Under AB 5, the ABC Test likely says no, those individuals are actually employees of the food delivery app companies. The food delivery app companies now must comply with employment laws in California with respect to those workers; pay those individuals at least minimum wage, withhold taxes from those individuals, reimburse the individuals for their expenses, offer sick leave and other benefits that are available to other employees of that company. All good things an employee should have, right? Make no mistake, if classification of workers as employees only provided higher wages and benefits for workers, which I strongly support, AB 5 would not be facing such opposition. Unfortunately, as it is written, AB 5 means the employees now work when the employer wants them to work, deliver for the restaurants their employer tells them to deliver, and when that employee is on the clock for one food delivery app employer, the employee may not be able to work for another food delivery app employer.

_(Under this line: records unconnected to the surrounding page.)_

/-! ### setRoute -/

@[simp] theorem State.setRoute_slots (n : RouteNo) (x : Route) : (s.setRoute n x).slots = s.slots := rfl
@[simp] theorem State.setRoute_orders (n : RouteNo) (x : Route) : (s.setRoute n x).orders = s.orders := rfl
@[simp] theorem State.setRoute_groups (n : RouteNo) (x : Route) : (s.setRoute n x).groups = s.groups := rfl
@[simp] theorem State.setRoute_armed (n : RouteNo) (x : Route) : (s.setRoute n x).armed = s.armed := rfl
@[simp] theorem State.setRoute_tracks (n : RouteNo) (x : Route) : (s.setRoute n x).tracks = s.tracks := rfl
@[simp] theorem State.setRoute_panel (n : RouteNo) (x : Route) : (s.setRoute n x).panel = s.panel := rfl
@[simp] theorem State.setRoute_sfc (n : RouteNo) (x : Route) : (s.setRoute n x).sfc = s.sfc := rfl
@[simp] theorem State.setRoute_reference (n : RouteNo) (x : Route) : (s.setRoute n x).reference = s.reference := rfl
@[simp] theorem State.setRoute_qualifying (n : RouteNo) (x : Route) : (s.setRoute n x).qualifying = s.qualifying := rfl
@[simp] theorem State.setRoute_sinceFrame (n : RouteNo) (x : Route) : (s.setRoute n x).sinceFrame = s.sinceFrame := rfl
@[simp] theorem State.setRoute_sinceTimer (n : RouteNo) (x : Route) : (s.setRoute n x).sinceTimer = s.sinceTimer := rfl
@[simp] theorem State.setRoute_sincePulse (n : RouteNo) (x : Route) : (s.setRoute n x).sincePulse = s.sincePulse := rfl
@[simp] theorem State.setRoute_lastTick (n : RouteNo) (x : Route) : (s.setRoute n x).lastTick = s.lastTick := rfl
@[simp] theorem State.setRoute_status (n : RouteNo) (x : Route) : (s.setRoute n x).status = s.status := rfl
@[simp] theorem State.setRoute_presenters (n : RouteNo) (x : Route) : (s.setRoute n x).presenters = s.presenters := rfl
@[simp] theorem State.setRoute_readsDone (n : RouteNo) (x : Route) : (s.setRoute n x).readsDone = s.readsDone := rfl
@[simp] theorem State.setRoute_firing (n : RouteNo) (x : Route) : (s.setRoute n x).firing = s.firing := rfl
@[simp] theorem State.setRoute_cuesDone (n : RouteNo) (x : Route) : (s.setRoute n x).cuesDone = s.cuesDone := rfl
@[simp] theorem State.setRoute_routes (n : RouteNo) (x : Route) : (s.setRoute n x).routes = s.routes.set n x := rfl
@[simp] theorem State.setRoute_isGlobal (n : RouteNo) (x : Route) : (s.setRoute n x).isGlobal = s.isGlobal := rfl
@[simp] theorem State.setRoute_defaultRoute (n : RouteNo) (x : Route) : (s.setRoute n x).defaultRoute = s.defaultRoute := rfl
@[simp] theorem State.setRoute_channels (n : RouteNo) (x : Route) : (s.setRoute n x).channels = s.channels := rfl
@[simp] theorem State.setRoute_lights (n : RouteNo) (x : Route) : (s.setRoute n x).lights = s.lights := rfl
@[simp] theorem State.setRoute_rotation (n : RouteNo) (x : Route) : (s.setRoute n x).rotation = s.rotation := rfl
@[simp] theorem State.setRoute_buffer (n : RouteNo) (x : Route) : (s.setRoute n x).buffer = s.buffer := rfl
@[simp] theorem State.setRoute_flags (n : RouteNo) (x : Route) : (s.setRoute n x).flags = s.flags := rfl
@[simp] theorem State.setRoute_mask (n : RouteNo) (x : Route) : (s.setRoute n x).mask = s.mask := rfl
@[simp] theorem State.setRoute_debounce (n : RouteNo) (x : Route) : (s.setRoute n x).debounce = s.debounce := rfl
@[simp] theorem State.setRoute_frameRate (n : RouteNo) (x : Route) : (s.setRoute n x).frameRate = s.frameRate := rfl
@[simp] theorem State.setRoute_deviceTx (n : RouteNo) (x : Route) : (s.setRoute n x).deviceTx = s.deviceTx := rfl
@[simp] theorem State.setRoute_prompterTx (n : RouteNo) (x : Route) : (s.setRoute n x).prompterTx = s.prompterTx := rfl
@[simp] theorem State.setRoute_displayTx (n : RouteNo) (x : Route) : (s.setRoute n x).displayTx = s.displayTx := rfl
@[simp] theorem State.setRoute_deviceRx (n : RouteNo) (x : Route) : (s.setRoute n x).deviceRx = s.deviceRx := rfl
@[simp] theorem State.setRoute_prompterRx (n : RouteNo) (x : Route) : (s.setRoute n x).prompterRx = s.prompterRx := rfl
@[simp] theorem State.setRoute_held (n : RouteNo) (x : Route) : (s.setRoute n x).held = s.held := rfl
@[simp] theorem State.setRoute_due (n : RouteNo) (x : Route) : (s.setRoute n x).due = s.due := rfl
@[simp] theorem State.setRoute_cut (n : RouteNo) (x : Route) : (s.setRoute n x).cut = s.cut := rfl
@[simp] theorem State.setRoute_counted (n : RouteNo) (x : Route) : (s.setRoute n x).counted = s.counted := rfl
@[simp] theorem State.setRoute_looks (n : RouteNo) (x : Route) : (s.setRoute n x).looks = s.looks := rfl
@[simp] theorem State.setRoute_sdoStatus (n : RouteNo) (x : Route) : (s.setRoute n x).sdoStatus = s.sdoStatus := rfl
@[simp] theorem State.setRoute_sdo (n : RouteNo) (x : Route) : (s.setRoute n x).sdo = s.sdo := rfl
@[simp] theorem State.setRoute_pending (n : RouteNo) (x : Route) : (s.setRoute n x).pending = s.pending := rfl
@[simp] theorem State.setRoute_slot (n : RouteNo) (x : Route) (j : Slot) : (s.setRoute n x).slot j = s.slot j := rfl
@[simp] theorem State.setRoute_order (n : RouteNo) (x : Route) (u : Track) : (s.setRoute n x).order u = s.order u := rfl
@[simp] theorem State.setRoute_group (n : RouteNo) (x : Route) (h : GroupNo) : (s.setRoute n x).group h = s.group h := rfl
@[simp] theorem State.setRoute_armedQueue (n : RouteNo) (x : Route) (u : Track) : (s.setRoute n x).armedQueue u = s.armedQueue u := rfl
@[simp] theorem State.setRoute_track (n : RouteNo) (x : Route) (u : Track) : (s.setRoute n x).track u = s.track u := rfl
@[simp] theorem State.setRoute_input (n : RouteNo) (x : Route) (j : PanelInput) : (s.setRoute n x).input j = s.input j := rfl
@[simp] theorem State.setRoute_statusOf (n : RouteNo) (x : Route) (u : Track) : (s.setRoute n x).statusOf u = s.statusOf u := rfl
@[simp] theorem State.setRoute_presenter (n : RouteNo) (x : Route) (q : Pos) : (s.setRoute n x).presenter q = s.presenter q := rfl
@[simp] theorem State.setRoute_look (n : RouteNo) (x : Route) (u : Track) : (s.setRoute n x).look u = s.look u := rfl
@[simp] theorem State.setRoute_route_self (n : RouteNo) (x : Route) : (s.setRoute n x).route n = x := by simp [State.route]
theorem State.setRoute_route_ne (n : RouteNo) (x : Route) {m : RouteNo} (hne : m ≠ n) : (s.setRoute n x).route m = s.route m :=
  Bank.get_set_ne _ _ hne
theorem State.setRoute_route (n : RouteNo) (x : Route) (m : RouteNo) : (s.setRoute n x).route m = if m = n then x else s.route m :=
  Bank.get_set _ _ _ _
@[simp] theorem State.setRoute_channel (n : RouteNo) (x : Route) (d : Chan) : (s.setRoute n x).channel d = s.channel d := rfl
@[simp] theorem State.setRoute_light (n : RouteNo) (x : Route) (q : Pos) : (s.setRoute n x).light q = s.light q := rfl
@[simp] theorem State.setRoute_tx (n : RouteNo) (x : Route) (k : Link) : (s.setRoute n x).tx k = s.tx k := by cases k <;> rfl
@[simp] theorem State.setRoute_rx (n : RouteNo) (x : Route) (k : RxLink) : (s.setRoute n x).rx k = s.rx k := by cases k <;> rfl

/-! ### setChannel -/

@[simp] theorem State.setChannel_slots (c : Chan) (x : Channel) : (s.setChannel c x).slots = s.slots := rfl
@[simp] theorem State.setChannel_orders (c : Chan) (x : Channel) : (s.setChannel c x).orders = s.orders := rfl
@[simp] theorem State.setChannel_groups (c : Chan) (x : Channel) : (s.setChannel c x).groups = s.groups := rfl
@[simp] theorem State.setChannel_armed (c : Chan) (x : Channel) : (s.setChannel c x).armed = s.armed := rfl
@[simp] theorem State.setChannel_tracks (c : Chan) (x : Channel) : (s.setChannel c x).tracks = s.tracks := rfl
@[simp] theorem State.setChannel_panel (c : Chan) (x : Channel) : (s.setChannel c x).panel = s.panel := rfl
@[simp] theorem State.setChannel_sfc (c : Chan) (x : Channel) : (s.setChannel c x).sfc = s.sfc := rfl
@[simp] theorem State.setChannel_reference (c : Chan) (x : Channel) : (s.setChannel c x).reference = s.reference := rfl
@[simp] theorem State.setChannel_qualifying (c : Chan) (x : Channel) : (s.setChannel c x).qualifying = s.qualifying := rfl
@[simp] theorem State.setChannel_sinceFrame (c : Chan) (x : Channel) : (s.setChannel c x).sinceFrame = s.sinceFrame := rfl
@[simp] theorem State.setChannel_sinceTimer (c : Chan) (x : Channel) : (s.setChannel c x).sinceTimer = s.sinceTimer := rfl
@[simp] theorem State.setChannel_sincePulse (c : Chan) (x : Channel) : (s.setChannel c x).sincePulse = s.sincePulse := rfl
@[simp] theorem State.setChannel_lastTick (c : Chan) (x : Channel) : (s.setChannel c x).lastTick = s.lastTick := rfl
@[simp] theorem State.setChannel_status (c : Chan) (x : Channel) : (s.setChannel c x).status = s.status := rfl
@[simp] theorem State.setChannel_presenters (c : Chan) (x : Channel) : (s.setChannel c x).presenters = s.presenters := rfl
@[simp] theorem State.setChannel_readsDone (c : Chan) (x : Channel) : (s.setChannel c x).readsDone = s.readsDone := rfl
@[simp] theorem State.setChannel_firing (c : Chan) (x : Channel) : (s.setChannel c x).firing = s.firing := rfl
@[simp] theorem State.setChannel_cuesDone (c : Chan) (x : Channel) : (s.setChannel c x).cuesDone = s.cuesDone := rfl
@[simp] theorem State.setChannel_routes (c : Chan) (x : Channel) : (s.setChannel c x).routes = s.routes := rfl
@[simp] theorem State.setChannel_isGlobal (c : Chan) (x : Channel) : (s.setChannel c x).isGlobal = s.isGlobal := rfl
@[simp] theorem State.setChannel_defaultRoute (c : Chan) (x : Channel) : (s.setChannel c x).defaultRoute = s.defaultRoute := rfl
@[simp] theorem State.setChannel_channels (c : Chan) (x : Channel) : (s.setChannel c x).channels = s.channels.set c x := rfl
@[simp] theorem State.setChannel_lights (c : Chan) (x : Channel) : (s.setChannel c x).lights = s.lights := rfl
@[simp] theorem State.setChannel_rotation (c : Chan) (x : Channel) : (s.setChannel c x).rotation = s.rotation := rfl
@[simp] theorem State.setChannel_buffer (c : Chan) (x : Channel) : (s.setChannel c x).buffer = s.buffer := rfl
@[simp] theorem State.setChannel_flags (c : Chan) (x : Channel) : (s.setChannel c x).flags = s.flags := rfl
@[simp] theorem State.setChannel_mask (c : Chan) (x : Channel) : (s.setChannel c x).mask = s.mask := rfl
@[simp] theorem State.setChannel_debounce (c : Chan) (x : Channel) : (s.setChannel c x).debounce = s.debounce := rfl
@[simp] theorem State.setChannel_frameRate (c : Chan) (x : Channel) : (s.setChannel c x).frameRate = s.frameRate := rfl
@[simp] theorem State.setChannel_deviceTx (c : Chan) (x : Channel) : (s.setChannel c x).deviceTx = s.deviceTx := rfl
@[simp] theorem State.setChannel_prompterTx (c : Chan) (x : Channel) : (s.setChannel c x).prompterTx = s.prompterTx := rfl
@[simp] theorem State.setChannel_displayTx (c : Chan) (x : Channel) : (s.setChannel c x).displayTx = s.displayTx := rfl
@[simp] theorem State.setChannel_deviceRx (c : Chan) (x : Channel) : (s.setChannel c x).deviceRx = s.deviceRx := rfl
@[simp] theorem State.setChannel_prompterRx (c : Chan) (x : Channel) : (s.setChannel c x).prompterRx = s.prompterRx := rfl
@[simp] theorem State.setChannel_held (c : Chan) (x : Channel) : (s.setChannel c x).held = s.held := rfl
@[simp] theorem State.setChannel_due (c : Chan) (x : Channel) : (s.setChannel c x).due = s.due := rfl
@[simp] theorem State.setChannel_cut (c : Chan) (x : Channel) : (s.setChannel c x).cut = s.cut := rfl
@[simp] theorem State.setChannel_counted (c : Chan) (x : Channel) : (s.setChannel c x).counted = s.counted := rfl
@[simp] theorem State.setChannel_looks (c : Chan) (x : Channel) : (s.setChannel c x).looks = s.looks := rfl
@[simp] theorem State.setChannel_sdoStatus (c : Chan) (x : Channel) : (s.setChannel c x).sdoStatus = s.sdoStatus := rfl
@[simp] theorem State.setChannel_sdo (c : Chan) (x : Channel) : (s.setChannel c x).sdo = s.sdo := rfl
@[simp] theorem State.setChannel_pending (c : Chan) (x : Channel) : (s.setChannel c x).pending = s.pending := rfl
@[simp] theorem State.setChannel_slot (c : Chan) (x : Channel) (j : Slot) : (s.setChannel c x).slot j = s.slot j := rfl
@[simp] theorem State.setChannel_order (c : Chan) (x : Channel) (u : Track) : (s.setChannel c x).order u = s.order u := rfl
@[simp] theorem State.setChannel_group (c : Chan) (x : Channel) (h : GroupNo) : (s.setChannel c x).group h = s.group h := rfl
@[simp] theorem State.setChannel_armedQueue (c : Chan) (x : Channel) (u : Track) : (s.setChannel c x).armedQueue u = s.armedQueue u := rfl
@[simp] theorem State.setChannel_track (c : Chan) (x : Channel) (u : Track) : (s.setChannel c x).track u = s.track u := rfl
@[simp] theorem State.setChannel_input (c : Chan) (x : Channel) (j : PanelInput) : (s.setChannel c x).input j = s.input j := rfl
@[simp] theorem State.setChannel_statusOf (c : Chan) (x : Channel) (u : Track) : (s.setChannel c x).statusOf u = s.statusOf u := rfl
@[simp] theorem State.setChannel_presenter (c : Chan) (x : Channel) (q : Pos) : (s.setChannel c x).presenter q = s.presenter q := rfl
@[simp] theorem State.setChannel_look (c : Chan) (x : Channel) (u : Track) : (s.setChannel c x).look u = s.look u := rfl
@[simp] theorem State.setChannel_route (c : Chan) (x : Channel) (m : RouteNo) : (s.setChannel c x).route m = s.route m := rfl
@[simp] theorem State.setChannel_channel_self (c : Chan) (x : Channel) : (s.setChannel c x).channel c = x := by simp [State.channel]
theorem State.setChannel_channel_ne (c : Chan) (x : Channel) {d : Chan} (hne : d ≠ c) : (s.setChannel c x).channel d = s.channel d :=
  Bank.get_set_ne _ _ hne
theorem State.setChannel_channel (c : Chan) (x : Channel) (d : Chan) : (s.setChannel c x).channel d = if d = c then x else s.channel d :=
  Bank.get_set _ _ _ _
@[simp] theorem State.setChannel_light (c : Chan) (x : Channel) (q : Pos) : (s.setChannel c x).light q = s.light q := rfl
@[simp] theorem State.setChannel_tx (c : Chan) (x : Channel) (k : Link) : (s.setChannel c x).tx k = s.tx k := by cases k <;> rfl
@[simp] theorem State.setChannel_rx (c : Chan) (x : Channel) (k : RxLink) : (s.setChannel c x).rx k = s.rx k := by cases k <;> rfl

What’s at Risk: The Impact of the Battle
How will those carve outs affect the food industry? Regardless of how it impacts the workers’ financially, it will likely be the only way food delivery app services continue utilizing actual workers. Food industry businesses adapted their business model to embrace the middleman food delivery apps because they were designed to be both easy to implement and economically beneficial. The profit margins in restaurants are already paper thin. The middleman business model supplements those restaurants that have existing B2C sales, but what about ghost kitchens and food industry business that rely completely on food delivery app workers? I believe the biggest impact from the classification of food delivery app workers as employees will be the availability of the work force. Will the same individuals who work a few hours each night delivering food during the busiest hours have the same desire to work a full shift assigned by their employer? This question is just one of the reasons why Uber, Lyft and DoorDash are asking for AB 5 carve outs.

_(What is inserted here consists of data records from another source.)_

-- ==== Sys2Proof/Tests/Slice0.lean ====
section
/-! SUPPORT. Tests of single commands against the worked sequences of chapter 12 and the rules, the smoke test of
well-formedness, and for each statement with hypotheses a state and operands that meet them. -/

-- One theorem after another: many kernel evaluations at once take more memory than a check allows.
set_option Elab.async false

namespace Sys2Proof.Tests

open Sys2Proof.Machine

/-! ### The gallery of section 12.1 -/

/-- The state a command leaves. -/
def after (c : Instr) (s : State) : State :=
  match exec c s with
  | .next t => t
  | _ => s

/-- A live item. -/
def item (t : Track) (revision : Word16) (state : ItemState) (f : Fields) : Item :=
  { condition := .live, revision := revision, track := t, fields := f, state := state }

/-- The PLAY cue of section 12: START, target 4101. -/
def playCue (offset : Nat) : CueSpec := ⟨.start, offset, 4101, .play, 7⟩

/-- The items of section 12.1; the ten earlier items of the bulletin are DONE. -/
def galleryItems : List (Slot × Item) :=
  (List.finRange 10).map (fun i => (Fin.castLE (by decide) i, { item .a 1 .done { key := BitVec.ofNat 32 (100 + i.val) } with actual := some 5 })) ++
  [(10, { item .a 8 .onAir { key := 110, words := 150, presenter := some 2, script := some 510 } with start := some 49000 }),
   (11, item .a 6 .ready { key := 111, kind := .package, planned := 2500 }),
   (12, item .a 3 .planned { key := 112, words := 300, presenter := some 2, script := some 512 }),
   (13, item .a 5 .planned { key := 113, kind := .brk, planned := 1500, hardIn := some 56000 }),
   (14, { item .a 2 .planned { key := 114, kind := .live, planned := 1000 } with cues := [(playCue 0).fresh] }),
   (15, { revision := 4, airing := 9 }),
   (30, { item .b 1 .onAir { key := 130, kind := .clip, planned := 5000 } with start := some 49500 }),
   (31, { item .b 1 .ready { key := 131, kind := .clip, planned := 500 } with cues := [(playCue 10).fresh] }),
   (32, item .b 1 .planned { key := 132, words := 100, presenter := some 2 })]

/-- A state with some slots set. -/
def withItems (l : List (Slot × Item)) (s : State) : State := l.foldl (fun s e => s.setSlot e.1 e.2) s

/-- A state with what the sequencers look at and the count as a frame event at it would leave them. -/
def looked (s : State) : State := { s with counted := s.sfc, looks := ⟨s.lookNow .a, s.lookNow .b⟩ }

/-- The gallery at SFC 50,000 (section 12.1). -/
def gallery : State := looked
  { withItems galleryItems State.reset with
    sfc := 50000
    orders := ⟨[0, 1, 2, 3, 4, 5, 6, 7, 8, 9, 10, 11, 12, 13, 14], [30, 31, 32]⟩
    tracks := ⟨{ onAir := some 10, ready := some 11, hardOut := some 58000 }, { onAir := some 30, ready := some 31 }⟩
    status := ⟨.overTime, .none⟩
    presenters := State.reset.presenters.modify 2 (fun x => { x with enabled := true })
    routes := (State.reset.routes.modify 0 (fun r => { r with enabled := false })).set 2
      { enabled := true, base := 4096, mask := 255, tracks := 3, actions := 7
        delivery := { channel := 3, preroll := 5, mode := .answer } }
    channels := State.reset.channels.set 3 { kind := .clip, state := .ready, faultMode := .retry, tag := 3 } }

/-- Section 12.1: the estimates of items 10 and 12, the projection of Track A and its U. -/
theorem test_gallery_projection :
    (gallery.derived 10).estimate = some 1250 ∧ (gallery.derived 12).estimate = some 2500 ∧
      (gallery.projection .a).map (fun p => (p.slot, p.working, p.front, p.gap)) =
        [(10, 1250, 49000, none), (11, 2500, 50250, none), (12, 2500, 52750, none), (13, 1500, 56000, some 750),
         (14, 1000, 57500, none)] ∧
      gallery.overUnder .a = some 500 := by decide +kernel

/-- The group of section 12.2 as the host opens it. -/
def opened : State := gallery.setGroup 0 { state := .opened }

/-- The item field block of slot 15: key 8800, CLIP, planned 750. -/
def newClip : RawBlock := ⟨8800, 1, 0, 0, 0, 750, 0, 0⟩

/-- The two cues of slot 15. -/
def newCues : List RawCue := [⟨0x10, 0, 4101, 1⟩, ⟨0x11, 8, 4101, 2⟩]

/-- Section 12.2: the staged CREATE. -/
theorem test_staged_create :
    let s := after (.stagedEdit 0 (.create 0 11 newClip newCues)) opened
    (s.slot 15).condition = .staged ∧ (s.slot 15).revision = 4 ∧ (s.slot 15).airing = 9 ∧ s.entriesInUse = 4 ∧
      s.freeStaging = 127 ∧ (s.group 0).reserved = [15] := by decide +kernel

Even if opponents of AB 5 carve outs overcome the ballot initiative, they very well may have eliminated an entire industry from the workforce they are trying to protect. Most businesses within food industry cannot afford to play both sides of this battle. Will businesses that have shifted to ghost kitchen and food delivery apps survive this loss of workforce? Can it be replaced by workers classified as employees? I have very little confidence that it will, but I am very confident that within the next two years readers of this article will know at least one person who has received a food delivery order from a drone, self-driving vehicle, or other automated system. The food industry will once again have to adjust to meet their customers’ demands, and continue implementing food delivery app services that are both easy to implement and economically beneficial. And the battle of AB 5 carve outs will be history.